The origins of the Watergate scandal trace back to President Richard Nixon’s frantic pursuit of a secret file containing evidence that his 1968 election campaign team sabotaged Lyndon Johnson’s peace negotiations on the Vietnam War, a search that led Nixon to create his infamous “plumbers” unit and to order a pre-Watergate break-in at the Brookings Institution.
Indeed, the first transcript in Stanley I. Kutler’s Abuse of Power, a book of Nixon’s recorded White House conversations relating to Watergate, is of an Oval Office conversation on June 17, 1971, in which Nixon orders his subordinates to break into Brookings because he believes the 1968 file might be in a safe at the centrist Washington think tank.

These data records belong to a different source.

/-! ## Invalidation (R170, R350) -/

/-- The translations that an invalidation removes: form 0 those of a context that cover an address, 1 those of a context, 2 all. -/
def invalHit (form ctx va : Nat) (t : Tlb) : Bool :=
  match form with
  | 0 => tlbHit t ctx va
  | 1 => t.ctx == ctx
  | _ => true

/-- An access of a chip that one of the selected translations translated has not yet performed at its home; a store in a hand has
(log 117). -/
def xlatInUse (s : State) (c : Nat) (hit : Tlb → Bool) : Bool :=
  s.warps.any fun e => chipOf (partOf e.1) == c &&
    (flightPends e.2).any fun x => match x.remote with
      | some r => !r.served && r.refused.isNone && r.srcs.any fun y => (held s (siteOf s e.1) y.va).any hit
      | none => false

/-! ## Confirmation and replies -/

/-- The oldest unconfirmed access of a warp is confirmed: its translations are installed and its result goes on, or its
fault is taken (R97). -/
def confirmLoad (s : State) (k : Nat) : State :=
  match getWarp s k with
  | none => s
  | some w =>
    match w.unconf with
    | [] => s
    | u :: us =>
      if u.fault.isSome then
        if w.pend.any pendWaits then s else trapAt s k 5 0 0
      else
        let s := u.vas.foldl (fun s va => install s (siteOf s k) va) s
        updWarp s k fun w => { w with unconf := us, pend := w.pend ++ u.pend.toList }

/-- The oldest request of a warp that its home has not served is served or refused there (R336, R346). -/
def serveRemote (s : State) (k : Nat) : State := servePend s k fun _ => true

/-- A reply has been written into the slot of a saved warp: its entry of the late-reply table says so (R302, R347). -/
def markLate (w : Warp) (regs : List Nat) : Warp :=
  match w.late.find? fun e => e.reg == regs.headD 0 && !e.late with
  | some e => { w with late := w.late.erase e ++ [{ e with late := true }] }
  | none => w

/-- The oldest result of a warp whose home has served its request. -/
def servedPend (w : Warp) : Option Pend := (flightPends w).find? fun x => match x.remote with | some r => r.served | none => false

/-- The reply to the oldest served request is written into its registers, or into the saved warp's slot (R302, R347); that of an
unconfirmed load completes its result, which goes on when the load is confirmed (R97). -/
def replyRemote (s : State) (k : Nat) : State :=
  match getWarp s k with
  | none => s
  | some w =>
    match servedPend w with
    | none => s
    | some x =>
      let srcs := match x.remote with | some r => r.srcs | none => []
      let y := { x with writes := x.writes ++ srcs.flatMap fun e => elemWrites e (match e.val with | some v => v.toNat | none => 0) }
      if w.pend.contains x then
        setWarp s k (markLate (applyPend { w with pend := w.pend.filter fun z => z != x } y) x.regs)
      else
        let put (z : Pend) : Pend := if z == x then { y with remote := none } else z
        setWarp s k (markLate { w with unconf := w.unconf.map fun u => { u with pend := u.pend.map put } } x.regs)

/-- The oldest outstanding result that waits for no reply is written (R74); its registers stay outstanding (R75). -/
def writeResult (s : State) (k : Nat) : State :=
  match getWarp s k with
  | none => s
  | some w =>
    match w.pend.find? fun x => !pendWaits x with
    | none => s
    | some x => setWarp s k (applyPend { w with pend := w.pend.filter fun y => y != x } x)

end Sys2Proof.Machine
end

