-- ==== Sys2Proof/Machine/Fabric.lean ====
section
/-! DEFINITION. `MIGR` and `FSHOOT` (R341 to R343, R348 to R350): moving a page's home, changing its leaf entry, reading
its counts, and shooting translations down on every chip of the island. -/

namespace Sys2Proof.Machine

/-! ## Moving a page (R341) -/

/-- A key of the page at `old` as a key of the page at `new`. -/
def moveKey (old new size key : Nat) : Nat := if old ≤ key ∧ key < old + size then new + (key - old) else key

/-- The page's bytes are copied, those at a closed offset apart; the old page keeps its own. -/
def movePage (m : Memory) (old new size : Nat) (closed : Nat → Bool) : Memory :=
  let rest := m.filter fun e => !(decide (new ≤ e.1) && decide (e.1 < new + size) && !closed (e.1 - new))
  (m.filter fun e => decide (old ≤ e.1) && decide (e.1 < old + size) && !closed (e.1 - old)).foldl
    (fun r e => wrByte r (new + (e.1 - old)) e.2) rest

/-- A key that a move of world `sec` may not touch: secure bytes for a non-secure one (R377). -/
def closedKey (s : State) (sec : Bool) (key : Nat) : Bool := !sec && isSecure s (key / keyBase) (key % keyBase)

/-- The offsets of a page that its move does not copy: a secure byte at either end lets nothing be performed (R377, log 112). -/
def closedPage (s : State) (sec : Bool) (old new off : Nat) : Bool := closedKey s sec (old + off) || closedKey s sec (new + off)

/-- The 64 KiB parts of a page at a key, by their first key: regions of the security controller begin and end at such parts. -/
def pageParts (key size : Nat) : List Nat := (List.range (size / 2 ^ 16 + 1)).map fun i => key + min (i * 2 ^ 16) (size - 1)

/-- Each secure part of either page that a move meets is reported to its home's secure monitor (R377). -/
def moveReports (s : State) (sec : Bool) (old new size : Nat) : State :=
  ((pageParts old size ++ pageParts new size).filter (closedKey s sec)).foldl (fun s a => reportAt s (a / keyBase) (a % keyBase)) s

def moveMap {α : Type} (old new size : Nat) (m : KMap α) : KMap α :=
  m.foldl (fun r e => kinsert r (moveKey old new size e.1) e.2) []

/-- Publications pass to the new home with their stamps. -/
def movePub (old new size : Nat) (x : Pub) : Pub :=
  match x.body with
  | .bytes b => { x with body := .bytes (moveMap old new size b) }
  | .pot key op ty val => { x with body := .pot (moveKey old new size key) op ty val }

/-- Hands name the page at its new home from now on. -/
def moveHand (old new size : Nat) (h : Hand) : Hand :=
  { secs := h.secs.map fun x => { x with key := moveKey old new size x.key }
    pots := h.pots.map fun x => { x with key := moveKey old new size x.key } }

/-- The leaf entry after a move to `pa` on the chip of index `peer`. -/
def movedLeaf (e : BitVec 64) (here : Bool) (peer pa : Nat) : BitVec 64 :=
  let keep := e.toNat % 2 ^ 12 + e.toNat / 2 ^ 52 % 2 ^ 5 * 2 ^ 52 + e.toNat / 2 ^ 63 * 2 ^ 63
  let mode := if here then 0 else if leafMode e = 0 then 1 else leafMode e
  BitVec.ofNat 64 (keep + pa % 2 ^ 52 / 2 ^ 12 * 2 ^ 12 + (if here then leafPeer e else peer) * 2 ^ 57 + mode * 2 ^ 61)

/-- Writes that a started copy has still to make pass to the new home with its stamp. -/
def moveCopies (old new size : Nat) (g : Group) : Group :=
  { g with bufs := g.bufs.map fun b => (b.1, { b.2 with copy := b.2.copy.map fun c => { c with mw := moveMap old new size c.mw } }) }

/-- Every L1 drops the lines that a test selects. -/
def l1Drop (s : State) (hit : Nat → Bool) : State :=
  { s with chips := smap Chip.reset (fun ch =>
      { ch with cores := smap Core.reset (fun co => { co with l1 := co.l1.filter fun x => !hit x.key }) ch.cores }) s.chips }

/-- The whole move of the page that `t` maps in partition `p`; no L1 keeps a line of it from before, at either home (R342). A word that the turn unit advances stays at its old address
(R223). -/
def movePageTo (s : State) (p : Nat) (sec : Bool) (t : Tlb) (old new dstIdx pa : Nat) : State :=
  let c := chipOf p
  let n := t.size
  let e := movedLeaf (rdEntry s t.entry) (dstIdx == myIndex s c) dstIdx pa
  let s := { s with
    mem := wrBytes (movePage s.mem old new n (closedPage s sec old new)) t.entry (leBytes 8 e.toNat)
    pubs := s.pubs.map (movePub old new n)
    warps := s.warps.map fun x => (x.1, { x.2 with hand := moveHand old new n x.2.hand })
    groups := s.groups.map fun x => (x.1, moveCopies old new n x.2)
    forwards := (s.forwards.filter fun f => f.old != new) ++
      [{ old := old, new := new, size := n, va := t.base, ctx := t.ctx, moving := true, switched := [c] }]
    markers := s.markers ++ [(c, new)] }
  let inside (base a : Nat) : Bool := decide (base < a + lineSize) && decide (a < base + n)
  let s := sliceDrop (dropTlb s c fun x => tlbHit x t.ctx t.base) (old / keyBase) (inside old)
  let s := sliceTouch (l1Drop s fun a => inside old a || inside new a) true 0 t.entry
  let s := overlayTrim s (overlayLines s)
  let s := moveReports s sec old new n
  let ch := getChip s c
  setChip s c { ch with counts := ch.counts.filter fun x => !(x.2.page == t.base && x.2.ctx == t.ctx) }

/-- The page is moving or forwarding at its old home. -/
def pageMoved (s : State) (key : Nat) : Bool :=
  s.forwards.any fun f => decide (f.old ≤ key) && decide (key < f.old + f.size)

/-- Check 5 of `MIGR` (R349): the translation of `sA` as a load's, setting no bit. -/
def migrXlat (s : State) (z : Site) (sec : Bool) (a : Dword) : Except MErr Tlb :=
  match checkElem s z sec { size := 1, use := some .load, window := false, gsize := 0 } .global 0 a.toNat with
  | .error e => .error e
  | .ok _ => match findXlat s z a.toNat with
    | some t => .ok t
    | none => .error { cause := 5, kind := 0, addr := a, secure := none, late := true }

/-- A `MIGR` that passes its check writes `sD`. -/
def migrBody (f : Long) (g : State → Nat → Tlb → Dword × State) (s : State) (k : Nat) (w : Warp) : Act :=
  match migrXlat s (siteOf s k) w.sec (rdS w f.a.toNat) with
  | .error e => memFault s k [] e
  | .ok t =>
    let (x, s) := g (walkTouch s (siteOf s k) (rdS w f.a.toNat).toNat) (partOf k) t
    .retire (updWarp s k fun w => wrS w f.d.toNat x) .next none id

/-- The effect of `MIGR.move` and its status (R349). -/
def migrMove (dst : Dword) (sec : Bool) (s : State) (p : Nat) (t : Tlb) : Dword × State :=
  let d := dst.toNat
  let idx := d / 2 ^ 52 % 16
  let pa := d % 2 ^ 52
  let c := chipOf p
  let home := leafHome s c t.leaf
  let old := physKey home (leafPa t.leaf)
  if leafMode t.leaf = 2 then (5, s)
  else if pageMoved s old then (1, s)
  else if idx = (if leafMode t.leaf = 0 then myIndex s c else leafPeer t.leaf) then (2, s)
  else if d / 2 ^ 56 ≠ 0 ∨ d % 2 ^ 12 ≠ 0 ∨ pa % t.size ≠ 0 ∨ deviceSize ≤ pa ∨ (getChip s c).isize.toNat < idx then (4, s)
  else match domChip s c idx with
    | none => (4, s)
    | some c' => (0, movePageTo s p sec t old (physKey c' pa) idx pa)

def migrMoveBody (f : Long) (s : State) (k : Nat) (w : Warp) : Act := migrBody f (migrMove (rdS w f.b.toNat) w.sec) s k w

/-- Bits that `MIGR.set` may change. -/
def migrMask : BitVec 64 := BitVec.ofNat 64 ((2 ^ 10 - 1) * 2 ^ 53 + 2 ^ 5)

/-- What stands at the leaf of a held translation obeys R153, and R154 at that leaf's level (log 111). -/
def leafFits (t : Tlb) (e : BitVec 64) : Bool :=
  let level := if t.size = 2 ^ 30 then 2 else if t.size = 2 ^ 21 ∨ t.size = 2 ^ 25 then 1 else 0
  leafBit e 0 && leafBit e 1 && leafOk e && (pageSize level (leafCont e)).any fun n => leafPa e % n == 0

/-- The effect of `MIGR.set` and its status (R349). -/
def migrSet (v m : Dword) (s : State) (p : Nat) (t : Tlb) : Dword × State :=
  let e := (rdEntry s t.entry &&& ~~~m) ||| (v &&& m)
  if m &&& ~~~migrMask ≠ 0 ∨ leafFits t e = false ∨ leafPlace s p e = false then (4, s)
  else
    let s := sliceTouch { s with mem := wrBytes s.mem t.entry (leBytes 8 e.toNat) } true 0 t.entry
    (0, dropTlb s (chipOf p) fun x => tlbHit x t.ctx t.base)

def migrSetBody (f : Long) (s : State) (k : Nat) (w : Warp) : Act :=
  migrBody f (migrSet (rdS w f.b.toNat) (rdS w f.c.toNat)) s k w

/-- The page word of `MIGR.query` (R349). -/
def migrQuery (s : State) (p : Nat) (t : Tlb) : Dword × State :=
  let bit (b : Bool) (i : Nat) : Nat := if b then 2 ^ i else 0
  (BitVec.ofNat 64 (countOf (getChip s (chipOf p)) t.base t.ctx + leafThr t.leaf * 2 ^ 32 + leafMode t.leaf * 2 ^ 34 +
    bit (leafRap t.leaf) 36 + bit (leafRo t.leaf) 37 + leafPeer t.leaf * 2 ^ 40), s)

def migrQueryBody (f : Long) (s : State) (k : Nat) (w : Warp) : Act := migrBody f migrQuery s k w

/-! ## `FSHOOT` (R350) -/

/-- The chips that an `FSHOOT` of a chip reaches: every chip of its island, or itself; 16 + index stands for one that is off. -/
def shootChips (s : State) (c : Nat) : List Nat :=
  let ch := getChip s c
  if ch.fxEn then (List.range (ch.isize.toNat + 1)).map fun i => if i = ch.index.toNat then c else (chipOfIndex s i).getD (16 + i) else [c]

/-- `FSHOOT` waits for every chip. -/
def fshootBody (f : Long) (len : Nat) (va : Option Nat) (s : State) (k : Nat) (w : Warp) : Act :=
  .done (waitIn (updWarp s k fun w => { w with pending := false }) k
    (.fshoot (shootChips s (chipOf (partOf k))) va ((rdS w f.b.toNat).toNat % 2 ^ 16) f.d.toNat len f.fl.en))

def fshootVaBody (f : Long) (len : Nat) (s : State) (k : Nat) (w : Warp) : Act :=
  fshootBody f len (some (rdS w f.a.toNat).toNat) s k w
def fshootCtxBody (f : Long) (len : Nat) (s : State) (k : Nat) (w : Warp) : Act := fshootBody f len none s k w

/-- The translations that an `FSHOOT` covers (R350). -/
def shootHit (ctx : Nat) (va : Option Nat) (t : Tlb) : Bool :=
  match va with
  | some a => tlbHit t ctx a
  | none => t.ctx == ctx

/-- The physical keys of the covered pages whose replicas a chip keeps: first key and size. -/
def replicaRange (s : State) (c ctx : Nat) (va : Option Nat) : List (Nat × Nat) :=
  ((getChip s c).replicaOf.filter fun e => shootHit ctx va { ctx := e.1, base := e.2.1, size := e.2.2.1, entry := 0, leaf := 0 }).map
    fun e => (e.2.2.2, e.2.2.1)

/-- A covered page is still moving at its old home on a chip. -/
def shootMoving (s : State) (c ctx : Nat) (va : Option Nat) : Bool :=
  s.forwards.any fun f => f.moving && f.ctx == ctx && f.old / keyBase == c &&
    match va with | some a => decide (f.va ≤ a) && decide (a < f.va + f.size) | none => true

/-- What a chip does for an `FSHOOT` before it acknowledges: translations, replica lines in slices and L1s, forwarding entries. -/
def shootAt (s : State) (c ctx : Nat) (va : Option Nat) : State :=
  let rs := replicaRange s c ctx va
  let hit (n a : Nat) : Bool := rs.any fun r => decide (r.1 < a + n) && decide (a < r.1 + r.2)
  let s := dropTlb s c (shootHit ctx va)
  let ch := getChip s c
  let s := setChip s c { ch with
    replicas := ch.replicas.filter fun e => !hit 1 e.1
    replicaOf := ch.replicaOf.filter fun e => !rs.contains (e.2.2.2, e.2.2.1)
    cores := ch.cores.map fun e => (e.1, { e.2 with l1 := e.2.l1.filter fun x => x.key / keyBase == c || !hit lineSize x.key }) }
  { s with forwards := s.forwards.filter fun f => !(f.ctx == ctx && f.old / keyBase == c &&
      match va with | some a => decide (f.va ≤ a) && decide (a < f.va + f.size) | none => true) }

/-- `FSHOOT` retires with the mask of the chips that have not acknowledged. -/
def shootDone (s : State) (k : Nat) (left : List Nat) (d len : Nat) (en : Bool) : State :=
  let mask := left.foldl (fun m c => m ||| bitMask (if 16 ≤ c then c - 16 else myIndex s c)) 0
  retire (updWarp s k fun w => wrS { w with stat := .stalled } d mask) k 0 len en .next none id

/-- A chip acknowledges an `FSHOOT`. -/
def shootAck (s : State) (k c : Nat) : State :=
  match getWarp s k with
  | none => s
  | some w => match w.stat with
    | .fshoot left va ctx d len en =>
      let own := chipOf (partOf k)
      if !left.contains c || decide (16 ≤ c) || shootMoving s c ctx va || xlatInUse s c (shootHit ctx va) || !(c == own || reaches s own (myIndex s c)) then s
      else
        let s := shootAt s c ctx va
        let left := left.filter fun x => x != c
        if left.isEmpty then shootDone s k [] d len en
        else updWarp s k fun w => { w with stat := .fshoot left va ctx d len en }
    | _ => s

/-- 1 ms after issue, `FSHOOT` retires whoever has not acknowledged. -/
def shootTimeout (s : State) (k : Nat) : State :=
  match getWarp s k with
  | none => s
  | some w => match w.stat with
    | .fshoot left _ _ d len en => shootDone s k left d len en
    | _ => s

/-- The marker of a chip for a moved page, named by its key at the new home, reaches that home: the move is complete (R342). -/
def markerArrives (s : State) (c page : Nat) : State :=
  if s.markers.contains (c, page) then
    { s with markers := s.markers.erase (c, page)
             forwards := match s.forwards.find? fun f => f.new == page && f.moving with
               | some f => s.forwards.map fun x => if x = f then { x with moving := false } else x
               | none => s.forwards }
  else s

/-! ## The instructions -/

/-- Moves a page's home to a destination chip and address and rewrites the leaf entry. (R341) -/
def execMigrMove (f : Long) (s : State) : Out := issue .migrMove f f.len (migrMoveBody f) s

/-- Rewrites masked fields of this chip's leaf entry atomically. (R349) -/
def execMigrSet (f : Long) (s : State) : Out := issue .migrSet f f.len (migrSetBody f) s

/-- Returns the page's access count and leaf fields. (R349) -/
def execMigrQuery (f : Long) (s : State) : Out := issue .migrQuery f f.len (migrQueryBody f) s

/-- Island-wide invalidation of one page's translations, replicas and forwarding. (R350) -/
def execFshootVa (f : Long) (s : State) : Out := issue .fshootVa f f.len (fshootVaBody f f.len) s

/-- Island-wide invalidation of every page of a context. (R350) -/
def execFshootCtx (f : Long) (s : State) : Out := issue .fshootCtx f f.len (fshootCtxBody f f.len) s

end Sys2Proof.Machine
end

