-- ==== Sys2Proof/Machine/Host.lean ====
section
/-! DEFINITION. The host interface (R4, R280, R367 to R373, R377): command interfaces and every command, host registers,
window B, and device reset. -/

namespace Sys2Proof.Machine

/-! ## Command interfaces (R370) -/

/-- What a command comes to: the state, whether it failed, its result, and new argument dwords. -/
structure CmdOut where
  s : State
  err : Bool
  result : Nat
  args : Option (List Nat)
  deriving DecidableEq, Repr

/-- A command that succeeds without a result. -/
def cmdOk (s : State) : CmdOut := { s := s, err := false, result := 0, args := none }
/-- A command that fails with a code and changes nothing. -/
def cmdFail (s : State) (code : Nat) : CmdOut := { s := s, err := true, result := code, args := none }
/-- A command that returns argument dwords. -/
def cmdArgs (s : State) (l : List Nat) : CmdOut := { s := s, err := false, result := 0, args := some l }

/-- An interface whose command has started. -/
def startIf (c : CmdIf) (op : Nat) (r : CmdOut) : CmdIf :=
  let args := match r.args with
    | some l => l.zipIdx.foldl (fun m e => sput 0 m e.2 (BitVec.ofNat 64 e.1)) c.args
    | none => c.args
  { c with args := args, done := false, err := false, busy := true, op := op, outcome := (r.err, BitVec.ofNat 32 r.result) }

def argOf (c : CmdIf) (i : Nat) : Nat := (sget (0 : Dword) c.args i).toNat

/-- The host writes `CMD` of a partition's interface; the command acts on the arguments as they stand, and reports when it
finishes. A write while one is running is discarded. -/
def partCmd (s : State) (p op : Nat) (eff : (Nat → Nat) → State → CmdOut) : State :=
  let c := (getPart s p).cmd
  if c.busy then s
  else
    let r := eff (argOf c) s
    setPart r.s p { getPart r.s p with cmd := startIf (getPart r.s p).cmd op r }

/-- The same for the system interface of a chip. -/
def sysCmd (s : State) (chip op : Nat) (eff : (Nat → Nat) → State → CmdOut) : State :=
  let c := (getChip s chip).sysIf
  if c.busy then s
  else
    let r := eff (argOf c) s
    setChip r.s chip { getChip r.s chip with sysIf := startIf c op r }

def finishIf (c : CmdIf) : CmdIf := { c with busy := false, inval := none, done := true, err := c.outcome.1, result := c.outcome.2 }

/-- A running invalidation finishes once every access that one of its translations translated has performed (R170, R371). -/
def invalWaits (s : State) (p : Nat) : Bool :=
  match (getPart s p).cmd.inval with
  | some (form, ctx, va) => xlatInUse s (chipOf p) (invalHit form ctx va)
  | none => false

/-- The translations that a finished invalidation has removed. -/
def invalDone (s : State) (p : Nat) : State :=
  match (getPart s p).cmd.inval with
  | some (form, ctx, va) => dropTlb s (chipOf p) (invalHit form ctx va)
  | none => s

/-- The running command of an interface finishes: an invalidation when it may, a fault-queue command opening the ring (R372). -/
def commandDone (s : State) (chip : Nat) (iface : Option Nat) : State :=
  match iface with
  | some i =>
    let p := chip * 8 + i
    if invalWaits s p then s else
    let s := invalDone s p
    let pt := getPart s p
    if pt.cmd.busy then
      setPart s p { pt with
        cmd := finishIf pt.cmd, fq := if pt.cmd.op = 4 ∧ pt.cmd.outcome.1 = false then { pt.fq with set := true } else pt.fq }
    else s
  | none =>
    let ch := getChip s chip
    if ch.sysIf.busy then setChip s chip { ch with sysIf := finishIf ch.sysIf } else s
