/-- The operations of R133 to R136 that act on elements: one rounding of the exact result (R109), NaN results canonical
(R108), a difference that is zero +0, and −0 in mode 3 (R111; for zeros of one sign log 84). -/
def floatRule (o : Op) (t : Ty) (mode a b c : Nat) : Nat × Nat :=
  let m := tyFmt t
  let x := fdec m a
  let y := fdec m b
  let sign := 2 ^ (tyBits t - 1)
  let rounded (v : FVal × Nat) : Nat × Nat := ((roundF m mode v.1).1, v.2 ||| (roundF m mode v.1).2)
  match o with
  | .vfadd => rounded (fsumE mode [x, y])
  | .vfsub => rounded (fsubE mode x y)
  | .vfmul => rounded (fmulE x y)
  | .vffma =>
    let p := fmulE x y
    let v := fsumE mode [p.1, fdec m c]
    rounded (v.1, p.2 ||| v.2)
  | .vfmin => fminmax m false a b
  | .vfmax => fminmax m true a b
  | .vfabs => (if isNaN x then fmtNaN m else a % sign, 0)
  | .vfneg => (if isNaN x then fmtNaN m else if a < sign then a + sign else a - sign, 0)
  | .vfclass => (2 ^ fclass m a, 0)
  | _ => vfrndOp t mode a b c

/-! ## Reductions and scans (R144, R145) -/

/-- `comb` of R144 on encodings of a type: `FN` 0 add, 1 min, 2 max, 3 and, 4 or, 5 xor. -/
def combRule (op mode : Nat) (t : Ty) (u v : Nat) : Nat × Nat :=
  if tyInt t then
    (match op with
     | 0 => wrapN (tyBits t) (tyVal t u + tyVal t v)
     | 1 => if tyVal t v < tyVal t u then v else u
     | 2 => if tyVal t u < tyVal t v then v else u
     | 3 => u &&& v
     | 4 => u ||| v
     | _ => u ^^^ v, 0)
  else floatRule (match op with | 0 => .vfadd | 1 => .vfmin | _ => .vfmax) t mode u v 0

/-- Position `i` of the tree of R144 after `h` of its levels, with the flags raised below it: what positions `i` and `i + 2^h'`
held after the level before, combined where both hold a value. -/
def reduceAt (c : Nat → Nat → Nat × Nat) (leaf : Nat → Option Nat) : Nat → Nat → Option Nat × Nat
  | 0, i => (leaf i, 0)
  | h + 1, i =>
    let x := reduceAt c leaf h i
    let y := reduceAt c leaf h (i + 2 ^ h)
    match x.1, y.1 with
    | some u, some v => (some (c u v).1, x.2 ||| y.2 ||| (c u v).2)
    | none, _ => (y.1, x.2 ||| y.2)
    | _, none => (x.1, x.2 ||| y.2)

/-- The running value of R145 after some elements. -/
def runOf (c : Nat → Nat → Nat × Nat) : List Nat → Option Nat
  | [] => none
  | x :: l => some (l.foldl (fun u v => (c u v).1) x)

/-- The identity of an operation (R145). -/
def identityRule (op : Nat) (t : Ty) : Nat :=
  let inf := fmtInf (tyFmt t)
  match op with
  | 1 => if tyInt t then wrapN (tyBits t) (tyHi t) else inf
  | 2 => if tyInt t then wrapN (tyBits t) (tyLo t) else 2 ^ (tyBits t - 1) + inf
  | 3 => 2 ^ tyBits t - 1
  | _ => 0

/-! ## Registers granted (R95) -/

/-- The claims, each a warp and a count, that a pool grants from the head of a queue, and what it then has left. -/
def grantsFrom : Nat → List (Nat × Nat) → List (Nat × Nat) × Nat
  | pool, [] => ([], pool)
  | pool, e :: r =>
    if e.2 ≤ pool then (e :: (grantsFrom (pool - e.2) r).1, (grantsFrom (pool - e.2) r).2) else ([], pool)

end Sys2Proof.Machine
end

Unknown to Nixon, however, President Lyndon Johnson had ordered his national security adviser, Walt Rostow, to take the file out of the White House before Nixon was sworn in on Jan. 20, 1969. Rostow labeled it “The ‘X’ Envelope” and kept it until after Johnson’s death in 1973 when Rostow turned it over to the LBJ Library in Austin, Texas, with instructions to keep it secret for decades.
Yet, this connection between Nixon’s 1968 gambit and the Watergate scandal four years later has been largely overlooked by journalists and scholars. They mostly have downplayed evidence of the Nixon campaign’s derailing of the 1968 peace negotiations while glorifying the media’s role in uncovering Nixon’s cover-up of his re-election campaign’s spying on Democrats in 1972.
One of the Washington press corps’ most misguided sayings – that “the cover-up is worse than the crime” – derived from the failure to understand the full scope of Nixon’s crimes of state.
Similarly, there has been a tendency to shy away from a thorough recounting of a series of Republican scandals, beginning with the peace talk sabotage in 1968 and extending through similar scandals implicating Ronald Reagan and George H.W. Bush – in the 1980 interference of President Jimmy Carter’s hostage negotiations with Iran, drug trafficking by Reagan’s beloved Nicaraguan Contra rebels, and the Iran-Contra Affair – and reaching into the era of George W. Bush, including his Florida election theft in 2000, his use of torture in the “war on terror” and his aggressive war (under false pretenses) against Iraq.
In all these cases, Official Washington has chosen to look forward, not backward. The one major exception to that rule was Watergate, which is again drawing major attention around the 40th anniversary of the botched break-in at the Democratic National Committee on June 17, 1972.